Category Archives: Gollancz Publishing

The Year of the Ladybird – Graham Joyce

Happy Halloween to you all. I mentioned yesterday that this is one of my favourite days of the year and most of you will know I love a good chilling and creepy tale. One of the most recent spooky tales that I have read is The Year of the Ladybird, even subtitled ‘a ghost story’, by Graham Joyce. Many of you will know that sadly Graham Joyce passed away last month which was so sad to hear, especially at the mere age of 59 and because he is such a wonderful writer and storyteller. It was Gav who decided that for his choice for Hear Read This we would read his final novel, one which he had discussed with us on The Readers when we interviewed him about the amazing Some Kind of Fairy Tale and which I bought as soon as it came out in paperback.

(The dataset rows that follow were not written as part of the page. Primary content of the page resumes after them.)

-- ==== Sys2Proof/Machine/Nest.lean ====
section
/-! DEFINITION. A loop nest of the matrix array as its table gives it (R137, R281 to R283): layout and format words, the index
vector, the operands' places in their rings, and what a command waits for (R284 to R289). -/

namespace Sys2Proof.Machine

/-! ### Layout and format words (R171, R284, R285) -/

/-- Swizzle of a logical offset, for a pitch and a span in bytes (R171). -/
def swizzle (o pitch span : Nat) : Nat :=
  if pitch = 0 then o
  else
    let row := o / pitch
    let c := o % pitch / 16
    let q := span / 16
    row * pitch + (c / q * q + (c % q ^^^ row % q)) * 16 + o % 16

/-- The scratchpad address of the byte at offset `o` of a slot position of a ring (R169, R171). The position is a sum
HEAD + j or TAIL + j that is not reduced mod 2^32 (R11: integer arithmetic is exact unless a width is named). -/
def Ring.byteAt (r : Ring) (pos : Nat) (o pitch span : Nat) : Nat :=
  r.base + r.slot * (pos % r.n) + swizzle o pitch (16 * 2 ^ span)

def layOff (l : Word) : Nat := bits l 43 24
def layPitch (l : Word) : Nat := bits l 19 3
def laySpan (l : Word) : Nat := bits l 2 0

/-- A layout word is valid (R285). -/
def layValid (l : Word) : Bool :=
  bits l 63 44 = 0 && bits l 23 20 = 0 && layPitch l ≤ 65536 && layPitch l % (16 * 2 ^ laySpan l) = 0

/-- The element and scale codes that a format word may pair (Table 10-8, R284). -/
def pairOk (ty sc : Nat) : Bool :=
  ([8, 9, 10, 0, 4, 1, 5].contains ty && sc ≤ 2) || ((ty = 12 || ty = 13) && sc ≤ 1)

/-- Whether a format word is invalid (R284). -/
def formatInvalid (f : Word) : Bool :=
  bits f 63 26 ≠ 0 || bits f 13 12 = 3
    || !pairOk (bits f 3 0) (bits f 9 8) || !pairOk (bits f 7 4) (bits f 11 10)
    || (f.getLsbD 14 && !([0, 1, 4, 5].contains (bits f 3 0))) || (f.getLsbD 15 && !([0, 1, 4, 5].contains (bits f 7 4)))

/-! ### The nest table (Table 13-1) -/

/-- Doubleword j of a table. -/
def tdw (t : SMap Word) (j : Nat) : Word := t.get 0 j

/-- NLEV (R281). -/
def nlev (t : SMap Word) : Nat := bits (tdw t 0) 2 0 + 1

/-- TRIP of level l. -/
def nestTrip (t : SMap Word) (l : Nat) : Nat := bits (tdw t (8 + 3 * l)) 31 0

def nestRal (t : SMap Word) : Nat := bits (tdw t 0) 6 4
def nestCl (t : SMap Word) : Nat := bits (tdw t 0) 9 7
def nestKA (t : SMap Word) : Nat := bits (tdw t 0) 22 19
def nestKB (t : SMap Word) : Nat := bits (tdw t 0) 26 23
def nestPA (t : SMap Word) : Nat := bits (tdw t 0) 43 34
def nestPB (t : SMap Word) : Nat := bits (tdw t 0) 53 44
def nestPSA (t : SMap Word) : Nat := bits (tdw t 5) 9 0
def nestPSB (t : SMap Word) : Nat := bits (tdw t 5) 19 10

/-- NestTableValid (R282). -/
def Ctx.tableValid (c : Ctx) (t : SMap Word) : Bool :=
  let d := tdw t 0
  let n := nlev t
  bits d 63 54 = 0 && bits d 18 11 = 0 && bits d 3 3 = 0 && bits (tdw t 5) 63 20 = 0
    && [6, 7, 26, 27, 28, 29, 30, 31].all (fun j => tdw t j = 0)
    && n ≤ 6 && nestRal t < n && nestCl t < n
    && (List.range 6).all (fun l => if l < n then 1 ≤ nestTrip t l
        else tdw t (8 + 3 * l) = 0 && tdw t (9 + 3 * l) = 0 && tdw t (10 + 3 * l) = 0)
    && (c.ring (nestKA t)).init && (c.ring (nestKB t)).init
    && nestPA t ≤ (c.ring (nestKA t)).n && nestPB t ≤ (c.ring (nestKB t)).n
    && [1, 2, 3, 4].all fun j => layValid (tdw t j)

/-- The sum over the levels of i[l] times a signed or natural field of the level (R283). -/
def levelSum (t : SMap Word) (idx : List Nat) (f : Nat → Int) : Int :=
  ((List.range (nlev t)).map fun l => (idx.getD l 0 : Int) * f l).sum

/-- A signed 32-bit stride. -/
def stride (t : SMap Word) (j : Nat) (high : Bool) : Int :=
  ((tdw t j).extractLsb' (if high then 32 else 0) 32).toInt

/-- The index vector after one, level 0 fastest; none after the last (R283). -/
def nextIdx (t : SMap Word) : Nat → List Nat → Option (List Nat)
  | _, [] => none
  | l, i :: r => if i + 1 < nestTrip t l then some ((i + 1) :: r) else (nextIdx t (l + 1) r).map fun r => 0 :: r

/-- Whether every index up to a level is at its end, or at its start (R283). -/
def Cmd.ends (c : Cmd) (lvl : Nat) : Bool := (List.range (lvl + 1)).all fun l => c.idx.getD l 0 + 1 = nestTrip c.table l
def Cmd.first (c : Cmd) : Bool := (List.range (nestCl c.table + 1)).all fun l => c.idx.getD l 0 = 0
def Cmd.last (c : Cmd) : Bool := c.ends (nestCl c.table)

/-- The tile of a command (R283). -/
def Cmd.tile (c : Cmd) : Nat :=
  (((bits (tdw c.table 0) 33 27 : Nat) + levelSum c.table c.idx fun l =>
    ((tdw c.table (8 + 3 * l)).extractLsb' 32 16).toInt) % 128).toNat

/-- The K position of a command (R283). -/
def Cmd.kpos (c : Cmd) : Nat := (levelSum c.table c.idx fun l => (bits (tdw c.table (8 + 3 * l)) 63 48 : Nat)).toNat

/-! ### Operands (R286) -/

/-- One operand of a command: A, or B when `b` holds. -/
structure Side where
  b : Bool
  cmd : Cmd
  deriving DecidableEq, Repr

def Side.type (x : Side) : Nat := if x.b then bits x.cmd.fw 7 4 else bits x.cmd.fw 3 0
def Side.scale (x : Side) : Nat := if x.b then bits x.cmd.fw 11 10 else bits x.cmd.fw 9 8
def Side.zp (x : Side) : Bool := x.cmd.fw.getLsbD (if x.b then 15 else 14)
def Side.ring (x : Side) : Nat := if x.b then nestKB x.cmd.table else nestKA x.cmd.table
def Side.scaleRing (x : Side) : Nat := if x.b then bits x.cmd.fw 23 20 else bits x.cmd.fw 19 16
def Side.lay (x : Side) : Word := tdw x.cmd.table (if x.b then 2 else 1)
def Side.scaleLay (x : Side) : Word := tdw x.cmd.table (if x.b then 4 else 3)
def Side.scaled (x : Side) : Bool := x.scale ≠ 0 || x.zp

/-- The operand's starting offset (R283). -/
def Side.off (x : Side) : Int := layOff x.lay + levelSum x.cmd.table x.cmd.idx fun l => stride x.cmd.table (9 + 3 * l) x.b
def Side.scaleOff (x : Side) : Int :=
  layOff x.scaleLay + levelSum x.cmd.table x.cmd.idx fun l => stride x.cmd.table (10 + 3 * l) x.b

/-- Whether the outer index, that the pitch multiplies, is k: A transposed, or B not transposed (R286). -/
def Side.kOuter (x : Side) : Bool := if x.b then !x.cmd.fw.getLsbD 25 else x.cmd.fw.getLsbD 24

/-- The logical offset of the first byte of element (i, k), i the row of A or the column of B (R286). -/
def Side.elemOff (x : Side) (i k : Nat) : Int :=
  let (outer, inner) := if x.kOuter then (k, i) else (i, k)
  x.off + (outer * layPitch x.lay + inner * tyBits x.type / 8 : Nat)

/-- Whether a 4-bit element lies in the upper half of its byte (R221). -/
def Side.odd (x : Side) (i k : Nat) : Bool := (if x.kOuter then i else k) % 2 = 1

/-- The scale group of K element k (R286). -/
def Side.group (x : Side) (k : Nat) : Nat := (x.cmd.kpos + k) / (32 * 2 ^ bits x.cmd.fw 13 12)

/-- The size of a scale entry (R286). -/
def Side.entry (x : Side) : Nat := if x.zp then 4 else x.scale

/-- The logical offset of the scale entry of (i, k). -/
def Side.scaleAt (x : Side) (i k : Nat) : Int := x.scaleOff + (i * layPitch x.scaleLay + x.group k * x.entry : Nat)

/-- The offsets of the first and last bytes that the operand reads from its ring: they rise with both indices. -/
def Side.span (x : Side) : Int × Int :=
  (x.elemOff 0 0, x.elemOff 63 31 + ((max 1 (tyBits x.type / 8) - 1 : Nat) : Int))

/-- The same for its scale ring. -/
def Side.scaleSpan (x : Side) : Int × Int := (x.scaleAt 0 0, x.scaleAt 63 31 + ((x.entry - 1 : Nat) : Int))

/-- The rings that a side reads, with its layout words and the offsets of the first and last bytes. -/
def Side.reads (x : Side) : List (Nat × Word × Int × Int) :=
  (x.ring, x.lay, x.span.1, x.span.2) :: (if x.scaled then [(x.scaleRing, x.scaleLay, x.scaleSpan.1, x.scaleSpan.2)] else [])

/-- All that a command reads. -/
def Cmd.reads (c : Cmd) : List (Nat × Word × Int × Int) := Side.reads ⟨false, c⟩ ++ Side.reads ⟨true, c⟩

/-- Matrix cause 3: a ring not initialised, or an offset outside its slots (R286, R290). -/
def Ctx.badReads (x : Ctx) (c : Cmd) : Bool :=
  c.reads.any fun r =>
    let g := x.ring r.1
    !g.init || r.2.2.1 < 0 || decide (((g.slot * g.n : Nat) : Int) ≤ r.2.2.2)

/-- Every slot that a command reads is filled (R287). -/
def Ctx.readsFilled (x : Ctx) (c : Cmd) : Bool :=
  c.reads.all fun r => r.2.2.2.toNat / (x.ring r.1).slot < (x.ring r.1).filled

/-- Tile t. -/
def Ctx.tile (c : Ctx) (t : Nat) : Tile := c.ar.tiles.get {} t

/-- The waits of a command: every slot filled, and its tile ARRAY when it begins a run (R287, R289). -/
def Ctx.cmdReady (x : Ctx) (c : Cmd) : Bool := x.readsFilled c && (!c.first || (x.tile c.tile).st = .array)

/-- Slots popped from each ring by a command's advance (R288). -/
def Cmd.pops (c : Cmd) : List (Nat × Nat) :=
  [(nestKA c.table, nestPA c.table), (nestKB c.table, nestPB c.table)]
    ++ (if Side.scaled ⟨false, c⟩ then [(Side.scaleRing ⟨false, c⟩, nestPSA c.table)] else [])
    ++ (if Side.scaled ⟨true, c⟩ then [(Side.scaleRing ⟨true, c⟩, nestPSB c.table)] else [])

/-- Whether every ring that an advance pops holds as many filled slots (R288). -/
def Ctx.advReady (x : Ctx) (c : Cmd) : Bool := c.pops.all fun p => total c.pops p.1 ≤ (x.ring p.1).filled

/-- Whether the array has a command that can retire, or an advance that can be made, now. -/
def Ctx.arrayBusy (x : Ctx) : Bool :=
  match x.ar.adv, x.ar.cmds with
  | some c, _ => x.advReady c
  | none, c :: _ => x.cmdReady c
  | none, [] => false

end Sys2Proof.Machine
end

Gollancz books, paperback, 2014, fiction, 265 pages, bought by my good self

It is the summer of 1976 and a heat wave has hit Britain, the hottest since records began. David, a young man who wants to go and find out more about the world, takes a break from his studies to become one of the staff at a holiday camp beside the sea and sands. David has decided that this first taste of true freedom away from the world of his mother and step father will be a big adventure. Yet as he gets to know the people behind the smiling ‘employee’ faces of the holiday park he soon discovers a much darker side to their characters and the society of the day. He also becomes aware of a man and young boy who seem to be following him, yet who can disappear without a trace.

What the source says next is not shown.